検察側の態度は中川を舐め切った物で(摘発されてから2年放置してから、予告なく裁判所からの出廷要請通知が届いた)、定期的に大阪の裁判所へ通わなければならない心理的な苦痛は相当な物だったらしく、彼の音楽活動自体にも大きな影響を及ぼした(シンガーとしての活動より、米国シンガー・ソングライターのアルバムのライナー・ノーツや和訳執筆、評論活動が中心になった)。

 

 前述した様に本書は音楽本ではない為、関西フォ―ク運動で唄われた楽曲の魅力を語るのではなく、それが文化的表現としてどの様な影響を及ぼしたのかに執心して語られており、本書執筆の為に行われた片桐&中川へのインタビューの中身が、本書を読む限りでは一切判らないというのも欠点。ただ文化的な意味で必然的に「企業の論理」以外で起こった音楽ムーブメントの始まりとして、関西フォ―ク運動を記憶に留める事は重要であり、そこで唄われた「うた」も時代を越えた価値を持っているはずで、個人的にはそれを再確認できただけで有効であった。
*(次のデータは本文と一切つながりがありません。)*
-- ==== Sys2Proof/Safety/Acts.lean ====
section
/-! DEFINITION. What the lanes of an instruction do whose effect goes beyond their own threads: one relation for each family, in the terms
of its rules, from the state before a lane's part to the state and the thread after it. The statements about these instructions are made
over these relations. -/

namespace Sys2Proof.Machine

/-- The lanes of a unit carried out in ascending order (R223), each as `R` says; a lane whose part is over is not carried out again. -/
inductive LaneSteps (x : Iss) (fs : Fields) (R : State → LaneIn → State → Thread → Prop) : List Nat → State → State → Prop where
  | nil s : LaneSteps x fs R [] s s
  | skip {s t l i is} : s.laneIn x fs i = some l → l.ln.t.pend = .done → LaneSteps x fs R is s t → LaneSteps x fs R (i :: is) s t
  | step {s t u l v i is} : s.laneIn x fs i = some l → l.ln.t.pend ≠ .done → fs.within l.ln.t.c none = true → R s l u v →
      LaneSteps x fs R is (u.modThread x.c x.g.wslot i fun _ => { v with pend := .done }) t → LaneSteps x fs R (i :: is) s t

/-- The state after the lanes of a list have been carried out in ascending order (R223), each as `does` gives it from the state the lanes before
left. -/
def lanesDo (x : Iss) (fs : Fields) (does : State → LaneIn → State × Thread) : List Nat → State → State
  | [], s => s
  | i :: is, s => match s.laneIn x fs i with
    | none => lanesDo x fs does is s
    | some l => lanesDo x fs does is ((does s l).1.modThread x.c x.g.wslot i fun _ => (does s l).2)

/-- Whether every lane of a list may act as `does` says, each in the state that the lanes before it leave: its registers lie below its allotment
(R45), and `may` holds of it. -/
def LanesMay (x : Iss) (fs : Fields) (may : State → LaneIn → Prop) (does : State → LaneIn → State × Thread) : List Nat → State → Prop
  | [], _ => True
  | i :: is, s => ∃ l, s.laneIn x fs i = some l ∧ l.ln.t.pend ≠ .done ∧ fs.within l.ln.t.c none = true ∧ may s l ∧
      LanesMay x fs may does is ((does s l).1.modThread x.c x.g.wslot i fun _ => (does s l).2)

/-- A lane's part that is over (R223). -/
def laneOver (does : State → LaneIn → State × Thread) (s : State) (l : LaneIn) : State × Thread := ((does s l).1, { (does s l).2 with pend := .done })

/-- A unit without `hrep` whose active lanes may all act as `does` says. -/
structure MayUnit (x : Iss) (fs : Fields) (may : State → LaneIn → Prop) (does : State → LaneIn → State × Thread) (s : State) : Prop where
  issues : Issues s x
  single : x.g.hint.hrep = none
  lanes : LanesMay x fs may does x.active s

/-- What a unit is in that the lanes carry out one after the other, without `hrep`, from one state to another. -/
structure ActUnit (x : Iss) (fs : Fields) (R : State → LaneIn → State → Thread → Prop) (s u : State) : Prop where
  issues : Issues s x
  single : x.g.hint.hrep = none
  lanes : LaneSteps x fs R x.active s u

/-! ### Loads and stores (R205) -/

/-- A load or store: its space, whether it stores, its size code, its register, its base register, its lookahead and its offset. -/
structure Access where
  sp : Spc
  store : Bool
  sz : Nat
  reg : Nat
  base : Nat
  la : Nat
  off : Nat

/-- The loads and stores of MAJ 0x10-0x15. -/
def accessOf : Instr → Option Access
  | .ldl _ d b s l o => some { sp := .l, store := false, sz := s.toNat, reg := d.toNat, base := b.toNat, la := l.toNat, off := o.toNat }
  | .stl _ r b z o => some { sp := .l, store := true, sz := z.toNat, reg := r.toNat, base := b.toNat, la := 0, off := o.toNat }
  | .ldd _ d b s l o => some { sp := .d, store := false, sz := s.toNat, reg := d.toNat, base := b.toNat, la := l.toNat, off := o.toNat }
  | .std _ r b z o => some { sp := .d, store := true, sz := z.toNat, reg := r.toNat, base := b.toNat, la := 0, off := o.toNat }
  | .lds _ d b s l o => some { sp := .s, store := false, sz := s.toNat, reg := d.toNat, base := b.toNat, la := l.toNat, off := o.toNat }
  | .sts _ r b z o => some { sp := .s, store := true, sz := z.toNat, reg := r.toNat, base := b.toNat, la := 0, off := o.toNat }
  | _ => none

namespace Access

/-- The bytes of the access and the registers of its data (R132). -/
def bytes (a : Access) : Nat := if a.sz = 0 ∨ a.sz = 5 then 1 else if a.sz = 1 ∨ a.sz = 6 then 2 else if a.sz = 2 then 4 else if a.sz = 3 then 8 else 16
def regs (a : Access) : Nat := if a.sz = 3 then 2 else if a.sz = 4 then 4 else 1

/-- The register fields. -/
def fields (a : Access) : Fields := { d := a.reg, dn := a.regs, a := a.base, an := 1 }

/-- The offset in the space (R121, R205). -/
def offset (a : Access) (l : LaneIn) : Nat := (l.ln.t.reg l.a + (l.x.ext a.off 6).1 * a.bytes) % 2 ^ 32

/-- Where an access of a lane goes: the checks of R205 and the place of its bytes. -/
def place (a : Access) (s : State) (l : LaneIn) : State × Except Stop Loc :=
  s.reach l.ln (plainTgt a.sp l.ln.r.core.die (a.offset l)) (plainTag a.sp (a.offset l)) a.bytes (if a.store then .write else .read)

/-- The value that a load puts into its registers: the signed sizes extend to 32 bits (R205). -/
def loaded (a : Access) (m : Nat) : Nat :=
  if a.sz = 5 then ((BitVec.ofNat 8 m).signExtend 32).toNat else if a.sz = 6 then ((BitVec.ofNat 16 m).signExtend 32).toNat else m

/-- One lane: a store writes its registers' bytes; a load writes its registers, at once or when its window closes (R144). -/
inductive Lane (a : Access) (s : State) (l : LaneIn) : State → Thread → Prop where
  | store {u loc} : a.store = true → a.place s l = (u, .ok loc) → Lane a s l (u.writeLoc loc a.bytes (l.ln.t.span l.d a.regs)) l.ln.t
  | load {u loc} : a.store = false → a.la = 0 → a.place s l = (u, .ok loc) →
      Lane a s l u (l.ln.t.setSpan l.d a.regs (a.loaded (u.readLoc loc a.bytes)))
  | ahead {u loc} : a.store = false → a.la ≠ 0 → a.place s l = (u, .ok loc) →
      Lane a s l u { l.ln.t with
        owed := l.ln.t.owed ++ [{ reg := l.d, cnt := a.regs, left := a.la, value := some (a.loaded (u.readLoc loc a.bytes)), id := 0 }] }

/-- Whether a unit of the access finds its lines and translations in the core's caches, or has waited for them (R40, R60, R206). -/
def present (a : Access) (s : State) (x : Iss) : Prop := x.g.fillOk = true ∨
  cacheMisses s x a.sp a.bytes a.off a.base = [] ∧
    xlateMisses s x a.fields a.bytes (fun l => some (plainTgt a.sp l.ln.r.core.die (plainOff x (l.ln.t.reg l.a) a.off a.bytes))) = []

/-- The lanes of a store in ascending order, with the places they store to: each as `place` gives it from the state the lanes before left,
none of them L of a context that is not at its core. -/
inductive Stores (a : Access) (x : Iss) : List Nat → State → State → List Loc → Prop where
  | nil s : Stores a x [] s s []
  | skip {s t l i is ls} : s.laneIn x a.fields i = some l → l.ln.t.pend = .done → Stores a x is s t ls → Stores a x (i :: is) s t ls
  | step {s t u l loc i is ls} : s.laneIn x a.fields i = some l → l.ln.t.pend ≠ .done → a.fields.within l.ln.t.c none = true →
      a.place s l = (u, .ok loc) → (∀ c g o, loc = .l c g o → (u.place c g).isSome) →
      Stores a x is ((u.writeLoc loc a.bytes (l.ln.t.span l.d a.regs)).modThread x.c x.g.wslot i fun _ => { l.ln.t with pend := .done }) t ls →
      Stores a x (i :: is) s t (loc :: ls)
 関西フォ―クブーム終焉後の片桐ユズルは関西フォ―ク第二世代とも言うべきシンガーを伴って『かわら版キャラバン』なるライヴを行い(URCでレコード化。中川も参加)、京都に喫茶店『ほんやら洞』を設立して詩の朗読会を実施、詩人兼外国文学者の中山容と共訳で『ボブ・ディラン全詩集』を74年に出版している。

 中川五郎はというと、バブル時代は誰もが知っているメンズ雑誌のライターや編集にも携わったりもしたが、90年代は酔いどれ作家兼詩人のチャールズ・ブコウスキー作品の翻訳者として有名になり、ゼロ年代からはかつての関西フォ―ク時代のスピリッツを継承する様な自作の歌を唄い出した。「これだけ今の社会は問題を抱えているのに、何故日本には『君を信じてる』風な歌しか存在しないのか」という町山智浩の問いかけに、唯一応えてる人と言えるだろうか。